**DATA FOR THE TASK:**
--- START ---

-- ==== Sys2Proof/Machine/Access.lean ====
section
/-! DEFINITION. Accesses by the copy engines and by the device: reads and writes of one block with their refusals
(R201 to R208, R253, R257, R301, R424), the interval log (R372), migration counts (R297, R298), and the device's own
accesses to a job's records and counters (R29, R301, R431). -/
namespace Sys2Proof.Machine

/-- An accessing engine: the cluster whose engines serve it, its job, the issuing context's bounds (R256), its ctx.id
for logs, whether it acts for a confidential context (R195), the peer it acts for, and its number in the cluster (R290). -/
structure Eng where
  cl : Nat
  job : Nat
  own : Option Own
  ctx : Option Nat
  conf : Bool
  peer : Option Nat
  unit : Nat
deriving DecidableEq, Repr

/-- A confidential job (R303). -/
def confJob (s : State) (job : Nat) : Bool := jobField s job 492 492 == 1

/-- Which of a cluster's eight copy engines performs a transfer is open: that of a channel's number, or of a ring's job's number
(log entry 19). -/
def engineOf (n : Nat) : Nat := n % 8

/-- Who consumes what an engine reads (R209). -/
def Eng.who (e : Eng) : Consumer := ⟨e.ctx, e.job⟩

/-! Translation by a copy engine, and where an access lands. -/

/-- Fills a die's translation cache (R290); an injection armed on it applies (R223). -/
def fillDie (s : State) (die asid va : Nat) (x : Xl) : State :=
  let s1 := { s with dieTlb := Tab.set [] s.dieTlb die (cacheLeaf 8192 asid va x (s.dieCache die)) }
  match Tab.get none s1.inject (tlbArray die) with
  | some j => { parityApply s1 die j with inject := Tab.set none s1.inject (tlbArray die) none }
  | none => s1

/-- The first-level TLB of copy engine `u` of a cluster (R290). -/
def State.engineTlb (s : State) (cl u : Nat) : List TlbEnt := Tab.get [] (s.cluster cl).tlb u

/-- Fills the first-level TLB of a copy engine and its die's cache (R290). -/
def fillCaches (s : State) (cl u asid va : Nat) (x : Xl) : State :=
  let c := s.cluster cl
  fillDie (s.setCluster cl { c with tlb := Tab.set [] c.tlb u (cacheLeaf 64 asid va x (s.engineTlb cl u)) }) (cl / 4) asid va x

/-- A walk's reads of table entries meet errors as the device's reads do (R208): a corrected one is rewritten. -/
def meetWalk (s : State) (job asid va : Nat) : State :=
  if s.errs.isEmpty then s else (walkEntries s asid va).foldl (fun t a => meet t a 16 none ⟨none, job⟩) s

/-- Translation by a copy engine of a cluster: a cached leaf serves where it allows the access; faults are never
cached, so every other access walks afresh (R290). -/
def translate (s : State) (e : Eng) (va p : Nat) (wr : Bool) : State × Option Xl :=
  let v := va % 2 ^ 48
  let asid := jobAsid s e.job
  let hit := match cachedLeaf (s.engineTlb e.cl e.unit) asid v with
    | some t => some t
    | none => cachedLeaf (s.dieCache (e.cl / 4)) asid v
  let use := outsideRegions s (match hit with
    | some t => useLeaf t.leaf.toNat t.leafAt ((t.log2 - 16) / 8) v p wr
    | none => none)
  match use with
  | some x => (s, some x)
  | none =>
    let s1 := meetWalk s e.job asid v
    match walk s1 asid v p wr with
    | some x => (fillCaches s1 e.cl e.unit asid v x, some x)
    | none => (s1, none)

/-- What the Ovdex links offer an access to a peer (R423; which link leads to a peer is not the spec's, log entry 9):
nothing when one delivers, a refusal with a hint while one retrains, a link failure otherwise. -/
def linkRefusal (s : State) : Option (Nat × Nat) :=
  let st := (List.range 8).map (fun l => (Tab.get Link.reset s.links l).state)
  if st.contains .up then none
  else if st.any (· != .down) then some (stRetry, 0x30) else some (stLink, 0x20)

/-- Entry `i` of the window list that a descriptor names (R203, R303), where it stands whole on a page that the job may read. -/
def listedWindow (s : State) (job i : Nat) : Option (BitVec 256) :=
  let va := (jobField s job 231 184 + 32 * i) % 2 ^ 48
  if 65536 < va % 65536 + 32 then none
  else (walk s (jobAsid s job) va 0 false).map (fun x => BitVec.ofNat 256 (leNat (s.bytes x.addr 32)))
/-- A job's window list: the one that WINDOWS_SET has given, and until then the one that the descriptor names (log entry 73). -/
def jobWindows (s : State) (job : Nat) : List (BitVec 256) := match s.job job with
  | none => []
  | some j =>
    if j.windows.isEmpty then (List.range (jobField s job 458 453 + 1)).filterMap (listedWindow s job) else j.windows

/-- Finds where `len` bytes at a device address lie for a job, or the status and detail that refuse the access
(R201 to R203, R253, R289, R301). `len` bytes lie within one 64-byte block. -/
def locate (s : State) (e : Eng) (a len : Nat) (wr : Bool) : State × Except (Nat × Nat) Spot :=
  let p := pathOf a
  if 8 ≤ p then (s, .error (stBound, 0x01))
  else if !addrFieldsOk a then (s, .error (stBound, 0x08))
  else if wr && (p = 1 || p = 2 || p = 4) then (s, .error (stBound, 0x04))
  else if p = 2 || p = 3 then
    match coreOfCode s (fld a 35 26) with
    | none => (s, .error (stBound, 0x03))
    | some core =>
      let mine := match e.own with
        | some o => p == 3 && o.core == core
        | none => false
      let inSpace := spaceOff a + len ≤ spaceBytes a
      if mine then
        let b := match e.own with
          | some o => if fld a 25 24 = 0 then actBounds o.cart else accBounds o.cart
          | none => (0, 0)
        if inSpace && b.1 ≤ spaceOff a && spaceOff a + len ≤ b.2 then (s, .ok ⟨spaceKey core a, none, none, none, false⟩)
        else (s, .error (stBound, 0x07))
      else
        let ws := jobWindows s e.job
        if inSpace && ws.any (fun w => windowCovers w.toNat a len wr) then
          (s, .ok ⟨spaceKey core a, none, none, none, false⟩)
        else (s, .error (stBound, 0x03))
  else if p = 7 then
    let ws := jobWindows s e.job
    if ws.any (fun w => windowCovers w.toNat a len wr) && Tab.get false s.drives (fld a 55 48) then (s, .error (stLink, 0x21))
    else if ws.any (fun w => windowCovers w.toNat a len wr) then
      (s, .ok ⟨driveKey (fld a 55 48) (fld a 47 0), none, none, none, false⟩)
    else (s, .error (stBound, 0x03))
  else
    match translate s e (fld a 47 0) p wr with
    | (s1, none) => (s1, .error (stBound, 0x01))
    | (s1, some x) =>
      if p = 5 then
        if s1.hostPort then (s1, .ok ⟨hostKey x.addr, none, none, none, false⟩) else (s1, .error (stLink, 0x20))
      else if fld x.leaf 7 6 = 1 then
        match linkRefusal s1 with
        | none => (s1, .ok ⟨peerKey (fld x.leaf 99 92) (fld a 47 0), none, none, some (fld x.leaf 99 92), false⟩)
        | some r => (s1, .error r)
      else if wr && markedFrame s1 x.addr then (s1, .error (stBound, 0x04))
      else (s1, .ok ⟨x.addr, some (fld a 59 56), if p = 6 then some x.leafAt else none, none, p == 4⟩)

/-- Compressed view (R204): the block headers that a read of logical byte `b` reads. -/
def viewHeaders (b : Nat) : Nat := 64 * (b / 4096 + 1)

/-- Compressed view (R204): the sector that holds logical byte `b` of the page whose region starts at `base`; none
for a block whose header is not well formed, a zero key for an absent sector. -/
def viewSector (s : State) (base b : Nat) : Option (Option Nat) :=
  let mask := fun j => leNat (s.bytes (base + 64 * j) 8)
  let j := b / 4096
  let i := b % 4096 / 64
  if (s.bytes (base + 64 * j + 8) 56).any (· != 0) then none
  else if !(mask j).testBit i then some none
  else
    let pos := ((List.range j).map (fun h => popCount (mask h) 64)).sum + popCount (mask j) i
    some (some (base + 1024 + 64 * pos))


/-! Ranges of a job's memory. -/

/-- Splits a range at multiples of `g`: `n` pieces at most. -/
def splitAtMult (g : Nat) : Nat → Nat → Nat → List (Nat × Nat)
  | 0, _, _ => []
  | f + 1, a, n =>
    if n = 0 then []
    else
      let m := min n (g - a % g)
      (a, m) :: splitAtMult g f (a + m) (n - m)

/-- The pages of a range. -/
def pagesOf (a n : Nat) : List (Nat × Nat) := splitAtMult 65536 (n / 65536 + 2) a n

/-- The first address of a range that does not translate as a writable page outside the marked frames. -/
def firstUnwritable (s : State) (job va n : Nat) : Option Nat :=
  (pagesOf va n).findSome? (fun p => match walk s (jobAsid s job) p.1 0 true with
    | some x => if markedFrame s x.addr then some p.1 else none
    | none => some p.1)

/-! The interval log (R372). -/

/-- A context's entries leave the log: a mark for that context alone. -/
def Job.autoMark (j : Job) (ctx : Nat) : Job :=
  { j with marks := j.marks + 1, log := j.log.filter (fun e => e.ctx != ctx) }

/-- Bytes of an entry in the log area: header, then the sector's old data. -/
def logBytes (job : Nat) (e : LogEnt) : List Byte :=
  leBytes 16 (e.sector % 2 ^ 34 * 2 ^ 94 + e.ctx % 2 ^ 11 * 2 ^ 83 + job % 2 ^ 16 * 2 ^ 64 + e.mark % 2 ^ 64) ++ e.old

/-- The lowest place of the log area that no entry holds. -/
def Job.logSlot (j : Job) : Nat := ((List.range (j.log.length + 1)).find? (fun i => j.log.all (·.slot != i))).getD 0

/-- An entry goes to its place in the log area, page by page; where a page of it does not let it be written, the job hears of that
(R301, R372, R431). -/
def putLog (s : State) (job : Nat) (at' : Nat) (bs : List Byte) : State :=
  match firstUnwritable s job at' bs.length with
  | some _ => postNotice s job nkFault at' srcDevice
  | none => (pagesOf at' bs.length).foldl (fun t p => match walk t (jobAsid t job) p.1 0 true with
      | some x => { t with mem := t.mem.write x.addr ((bs.drop (p.1 - at')).take p.2) }
      | none => t) s

/-- One sector about to be written by a context of a job. -/
def logSector (s : State) (job ctx sector : Nat) : State :=
  match s.job job with
  | none => s
  | some j =>
    if j.logCap = 0 then s
    else
      let j1 := if j.logCap < j.log.length + 4096 then j.autoMark ctx else j
      if j1.log.any (fun e => e.sector == sector && e.ctx == ctx) then s.setJob job (some j1)
      else
        let e : LogEnt := ⟨j1.logSlot, sector, ctx, j1.marks, s.bytes (64 * sector) 64⟩
        let s1 := if e.slot < j.logCap then putLog s job (j.logBase + 80 * e.slot) (logBytes job e) else s
        match s1.job job with
        | some j2 => s1.setJob job (some { j2 with marks := j1.marks, log := j1.log ++ [e] })
        | none => s1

--- END ---

**ACTION ITEM:** Copy from the entries above each line in which the string "windowCovers" can be found.

**YOUR SOLUTION:**
        if inSpace && ws.any (fun w => windowCovers w.toNat a len wr) then
    if ws.any (fun w => windowCovers w.toNat a len wr) && Tab.get false s.drives (fld a 55 48) then (s, .error (stLink, 0x21))
    else if ws.any (fun w => windowCovers w.toNat a len wr) then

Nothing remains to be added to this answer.